In conclusion, this project demonstrated how model performance can be dramatically improved not just through algorithm selection, but through deep understanding of the data. From Linear Regression to tree-based models, each step forward was enabled by better features, better structure, and more thoughtful interpretation. While there’s room for improvement (e.g., incorporating social data, playlist features, or user interactions), our final XGBoost model provides a robust, interpretable solution for predicting track popularity based solely on intrinsic song attributes and artist-level context.
6. Impact¶
By building a model that predicts song popularity from its musical parameters, we are able to shed some light onto the specific elements -- genres, tempos, and styles of music -- may lead to a song's success. The findings from this project could help producers, record labels, and indie artists by estimating the popularity of their songs, even before they are released.

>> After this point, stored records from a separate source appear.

/-- Does an interval hold from the issue of an instruction to its completion (R212, log entry 18)? In the interval's own queue
an instruction stands at its position. One of another queue issues only when the interval's queue has reached START, and holds
that queue back, until it completes, from reaching END. -/
def LoadCtx.spans (c : LoadCtx) (sec : Section) (v : Interval) (p : Placed) : Bool :=
  let q := if v.bank < 8 then v.core else 96
  if p.die = v.die && p.q == q then decide (v.start ≤ p.pos) && decide (p.pos < v.stop)
  else
    let late := c.unissued sec p.phase (fun x => x.same p)
    let here := late.filter (fun x => x.die == v.die && x.q == q)
    (v.start == 0 || (c.unissued sec p.phase (fun x => x.die == v.die && x.q == q && x.pos == v.start - 1)).any (fun x => x.same p))
      && decide ((match here with
        | x :: _ => x.pos
        | [] => (planSched c.pl sec v.die q p.phase).2) < v.stop)

/-- Check 20, OWNERSHIP (R212): an interval by itself, or the first interval of a bank that an instruction touches without one that
serves it. -/
def check20 (c : LoadCtx) : Option Rej :=
  c.perSection (fun k sec =>
    let states := c.states sec
    let ivs := (List.range sec.intervals).map (fun i => (i, planInterval c.pl sec i))
    ivs.flatMap (fun x =>
      failIf (decide (3 < x.2.owner) || decide (x.2.stop < x.2.start) || decide (23 < x.2.bank)
        || ivs.any (fun y => decide (y.1 < x.1) && y.2.die == x.2.die && y.2.bank == x.2.bank && y.2.core == x.2.core
            && y.2.phase == x.2.phase && decide (y.2.start < x.2.stop) && decide (x.2.start < y.2.stop))) (x.2.rej k x.1))
    ++ (c.instrs sec).flatMap (fun p => (c.regions states sec p).flatMap (fun r => r.banks.flatMap (fun b =>
      let here := ivs.filter (fun y => y.2.die == r.die && y.2.bank == b && y.2.phase == p.phase
        && (y.2.core == r.core || decide (8 ≤ b)))
      failIf (!(here.any (fun y => y.2.owner == instrOwner (iOp p.ins) && c.spans sec y.2 p)))
        { p.rej k with kind := 5, item := (here.head?.map Prod.fst).getD 0 }))))

/-! ## Checks 21 to 25 -/

/-- Is a VEC refused by R306 or R319? -/
def vecBad (c : LoadCtx) (sec : Section) (i : PInstr) : Bool :=
  match vopShape (vecOp i) with
  | none => true
  | some cols =>
    let present := leAt i 31 1 % 32
    let want := (List.range 5).foldl (fun m k => if cols.getD k 0 = 0 then m else m + 2 ^ k) 0
    let draws := (vecOp i == 0x28 || vecOp i == 0x29) || bitsN (leAt i 29 1) 3 2 == 2
    let elementwise := [0x01, 0x02, 0x03, 0x04, 0x05, 0x08, 0x09, 0x0A, 0x0B, 0x0C, 0x28, 0x29].contains (vecOp i)
    decide (2 ≤ vecMode i % 4) || bitsN (vecMode i) 3 2 == 3 || (vecOp i != 0x15 && bitsN (vecMode i) 3 2 != 0)
      || !(present == want || ((vecOp i == 0x20 || vecOp i == 0x21) && present + 8 == want))
      || (draws && leAt i 30 1 == 0)
      || (vecMode i % 4 == 1 && !(elementwise && (instrDeckles i).all (fun x =>
            [8, 9].contains (planDeckle c.pl sec x.1).format)))
      || (vecOp i == 0x15 && !bitN (vecMode i) 5)

/-- Check 21, PLACEMENT. Each die queue that a section runs begins its phase 0 with a PWR (R231). -/
def check21 (c : LoadCtx) : Option Rej :=
  c.perSection (fun k sec =>
    c.badInstrs k sec (fun p =>
      let op := iOp p.ins
      let core := decide (p.q < 96)
      let known := [0x00, 0x01, 0x02, 0x03, 0x04, 0x08, 0x09, 0x0A].contains op
      let place := if core then [0x00, 0x01, 0x02, 0x03, 0x0A].contains op else [0x00, 0x04, 0x08, 0x09, 0x0A].contains op
      let layer := (List.range (planLayers c.pl)).find? (fun k => (planLayer c.pl k).id == iVgLayer p.ins)
      !known || !place || (iFlag p.ins 3 && p.phase != 0)
        || (p.phase == 0 && !(iFlag p.ins 3 || [0x00, 0x09, 0x0A].contains op))
        || (iFlag p.ins 3 && !iFlag p.ins 2)
        || (iFlag p.ins 2 && (match layer with
            | none => true
            | some k => (iVgMask p.ins &&& (15 - (planLayer c.pl k).present % 16)) != 0))
        || (op == 0x09 && decide (1500 < leAt p.ins 12 2))
        || (iFlag p.ins 0 && iWaitCount p.ins == 0)
        || (op == 0x01 && bitsN (mmaConv p.ins) 3 2 == 2 && mmaRstream p.ins == 0)
        || (op == 0x02 && vecBad c sec p.ins))
    ++ (List.range sec.replicas).flatMap (fun d =>
      failIf (match c.queueInstrs sec 0 d 96 with
        | p :: _ => iOp p.ins != 0x09
        | [] => true) { sect := some k, die := d, kind := 2, item := (planSched c.pl sec d 96 0).1 })
    ++ (List.range 16).flatMap (fun ph =>
      match (c.queues sec ph).flatten.filter (fun p => iOp p.ins == 0x02 && vecOp p.ins == 0x15) with
      | [] => []
      | a :: t => t.flatMap (fun p => failIf (bitsN (vecMode p.ins) 3 2 != bitsN (vecMode a.ins) 3 2) (p.rej k))))

/-- Check 22, DEPENDENCY: the next instruction of a queue that is left unfinished. -/
def check22 (c : LoadCtx) : Option Rej :=
  c.perSection (fun k sec => (List.range 16).flatMap (fun ph => match c.unissued sec ph (fun _ => false) with
    | p :: _ => [p.rej k]
    | [] => []))

/-- Hops from one die to another, clockwise. -/
def hopsCw (a b : Nat) : Nat := (b + 4 - a) % 4

/-- Check 23, TRANSFER. In a FIXED plan a couch path is at most two hops the way that PATH names. -/
def check23 (c : LoadCtx) : Option Rej :=
  c.perSection (fun k sec =>
    let states := c.states sec
    c.badInstrs k sec (fun p =>
      if iOp p.ins ≠ 0x08 then false else
      let a := c.deckle states sec (iDeckle p.ins 12)
      let b := c.deckle states sec (iDeckle p.ins 15)
      let ba := planBuffer c.pl sec a.buf
      let bb := planBuffer c.pl sec b.buf
      let path := leAt p.ins 18 1
      a.shapeR != b.shapeR || a.rowBytes != b.rowBytes || (ba.tier != 3 && ba.die != p.die) || decide (3 < path)
        || (path == 0 && ((bb.tier != 3 && bb.die != p.die) || ba.tier == 3 || bb.tier == 3))
        || ((path == 1 || path == 2) && !planReplica c.pl && ba.tier != 3 && bb.tier != 3
            && decide (2 < (if path = 1 then hopsCw ba.die bb.die else hopsCw bb.die ba.die)))))

/-- The YIELDs of a queue: (YIELD_ID, STEP_END). -/
def yieldsOf (q : List Placed) : List (Nat × Bool) :=
  q.filterMap (fun p => if iOp p.ins = 0x0A then some (leAt p.ins 12 2, bitN (leAt p.ins 14 1) 0) else none)

/-- Check 24, YIELD (R243): queues with instructions agree in their YIELDs; STEP_END stands on the last YIELD of phase
PHASES and on no other; every live bank has an interval that spans the YIELD. -/
def check24 (c : LoadCtx) : Option Rej :=
  c.perSection (fun k sec => (List.range 16).flatMap (fun ph =>
    let qs := c.queues sec ph
    match qs with
    | [] => []
    | q0 :: _ =>
      let ys := yieldsOf q0
      let endOk := if ph = planPhases c.pl then
          (ys.getLast?.map Prod.snd == some true) && (ys.dropLast.all (fun y => !y.2))
        else ys.all (fun y => !y.2)
      qs.flatMap (fun q =>
        failIf (!endOk || yieldsOf q != ys) ((q.head?.map (fun p => p.rej k)).getD headerRej)
        ++ q.flatMap (fun p =>
          if iOp p.ins ≠ 0x0A then [] else
          let live := if p.q < 96 then maskBits 8 (leAt p.ins 15 1) else (maskBits 16 (leAt p.ins 16 2)).map (· + 8)
          failIf (live.any (fun b => !((List.range sec.intervals).any (fun i =>
            let v := planInterval c.pl sec i
            v.die == p.die && v.bank == b && (decide (8 ≤ b) || v.core == p.q) && v.phase == ph
              && decide (v.start ≤ p.pos) && decide (p.pos < v.stop))))) (p.rej k)))))

/-- Check 25 (R366). -/
def check25 (c : LoadCtx) : Option Rej :=
  c.perSection (fun k sec =>
    let reds := (c.instrs sec).filter (fun p => iOp p.ins == 0x04)
    let key := fun (p : Placed) => (leAt p.ins 18 2, leAt p.ins 20 2, leAt p.ins 22 4, leAt p.ins 26 1 % 2)
    (List.range 16).flatMap (fun ph =>
      let used := (List.range sec.replicas).map (fun d => reds.filter (fun p => p.phase == ph && p.die == d))
      match used with
      | [] => []
      | l0 :: _ => used.flatMap (fun l =>
          failIf (l.map key != l0.map key)
            (((l ++ l0).head?.map (fun p => p.rej k)).getD headerRej)))
    ++ reds.flatMap (fun p =>
      let id := leAt p.ins 18 2
      let ch := leAt p.ins 20 2
      let len := leAt p.ins 22 4
      let buf := fun o => planBuffer c.pl sec (leAt p.ins o 2)
      let comp := bitN (leAt p.ins 26 1) 0
      failIf (id == 0xFFFF
        || decide (1 < (reds.filter (fun q => q.die == p.die && leAt q.ins 18 2 == id)).length)
        || decide (ch < 256) || decide (16384 < ch) || decide (len ≤ (ch - 1) * 2048) || decide (ch * 2048 < len)
        || (buf 12).tier != 1 || (buf 14).tier != 1
        || decide ((buf 12).size < ch * (if comp then 8192 else 4160))
        || decide ((buf 14).size < ch * 4160 + (if comp then 4 * ch * 320 else 0))
        || (!comp && leAt p.ins 16 2 != 0xFFFF)
        || (comp && (leAt p.ins 16 2 == 0xFFFF || (buf 16).tier != 2 || decide ((buf 16).size < ch * 8192))))
        (p.rej k)))

/-- The checks in order, each with its status. -/
def loaderChecks : List (Nat × (LoadCtx → Option Rej)) :=
  [(0x1040, check1), (0x1041, check2), (0x1042, check3), (0x1043, check4), (0x1044, check5), (0x1045, check6),
   (0x1046, check7), (0x1047, check8), (0x1048, check9), (0x1049, check10), (0x104A, check11), (0x104B, check12),
   (0x104C, check13), (0x104D, check14), (0x104E, check15), (0x104F, check16), (0x1050, check17), (0x1051, check18),
   (0x1052, check19), (0x1053, check20), (0x1054, check21), (0x1055, check22), (0x1056, check23), (0x1057, check24),
   (0x105A, check25)]

/-- The first check that fails, with the item (R210). -/
def runChecks (c : LoadCtx) : Option (Nat × Rej) :=
  firstSome (fun x => (x.2 c).map (fun r => (x.1, r))) loaderChecks

/-- HUB_LDR_REJ for a rejection (Table 5-10). -/
def rejWord (pl : Mem) (j st : Nat) (r : Rej) : Nat :=
  let b := match r.sect with | some k => (planSection pl k).bucket % 8 | none => 0
  st + j * 2 ^ 16 + b * 2 ^ 22 + r.phase % 16 * 2 ^ 25 + r.die % 4 * 2 ^ 29 + r.core % 128 * 2 ^ 31
    + r.kind * 2 ^ 38 + r.item % 2 ^ 22 * 2 ^ 41 + 2 ^ 63

/-- Record a rejection: the registers while VALID is 0, the counter, and a PLAN_REJECT event (R209, R214). -/
def State.recordRej (s : State) (j seq : Nat) (pl : Mem) (st : Nat) (r : Rej) : State :=
  let w := rejWord pl j st r
  let s := if s.bit 0 HUB_LDR_REJ_VALID then s else
    let s := s.setReg 0x508 (BitVec.ofNat 64 w)
    match r.sect with
    | some k => s.setReg 0x528 (BitVec.ofNat 64 (k % 32 + (planSection pl k).bucket % 8 * 32
        + (planSection pl k).replicas % 8 * 256))
    | none => s.setReg 0x528 0
  (s.bump 0 HUB_LDR_CNT_REJECTED_V).event j { type := 7, seq := some seq, a := w }

/-- Copy the tables of a checked image to each die's plan area (R217): the queues fetch from the copy that the binding
keeps; the layout of a plan area is not given, so its larder bytes, and whether poison of the image reaches it, are free values
(log entry 13). -/
def State.copyPlan (s : State) (j : Nat) (b : Binding) (pl : Mem) (states : Tab Nat) : State :=
  let bad := s.larder.anyPoison b.imageLa b.imageBytes && s.free.toNat % 2 == 1
  let s := s.drawn.forAll allDies (fun s d =>
    let n := pl.readN (128 + 8 * d) 8
    if b.area.getD d 0 = 0 || n = 0 then s
    else (s.larderWrite (b.area.getD d 0) (freeBytes s.fresh n) bad).drawnN n)
  s.modJob j (fun x => { x with binding := some { b with loaded := true, plan := pl, states := states } })

/-- The plan loader on job j (R208): nothing to do where the image has passed; else the checks. Answers the status of a
rejection. -/
def State.loadPlan (s : State) (j seq : Nat) : State × Option Nat :=
  match (s.job j).binding with
  | none => (s, some 0x1009)
  | some b =>
    if b.loaded then (s, none) else
    let s := (s.setFld 0 HUB_LDR_STAT_JOB j).setFld 0 HUB_LDR_STAT_SECTION 0
    let pl : Mem := { cells := Mem.window s.larder.cells b.imageLa b.imageBytes 0 }
    let ctx : LoadCtx := ⟨pl, s.job j, b, maskBits 4 (s.fld 0 HUB_FLT_JOB_SET j), s⟩
    match runChecks ctx with
    | some (st, r) =>
      let s := s.setFld 0 HUB_LDR_STAT_SECTION (r.sect.getD 0)
      (s.recordRej j seq pl st r, some st)
    | none => ((s.copyPlan j b pl ctx.allStates).bump 0 HUB_LDR_CNT_PASSED_V, none)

Additionally, a popularity score could prove to be especially valuable for marketing and promotional strategies by providing a quantifiable estimate of the song's popularity. Ultimately, this may help level the playing field for all artists in the industry, and allow indie producers to get their work out to ears across the world more easily.
However, a potential negative impact of this study is that it may encourage producers to conform to a data-driven formula for success. This could potentially limit artistic creativity and diversity in music, in favor of getting the most "clicks" or "plays."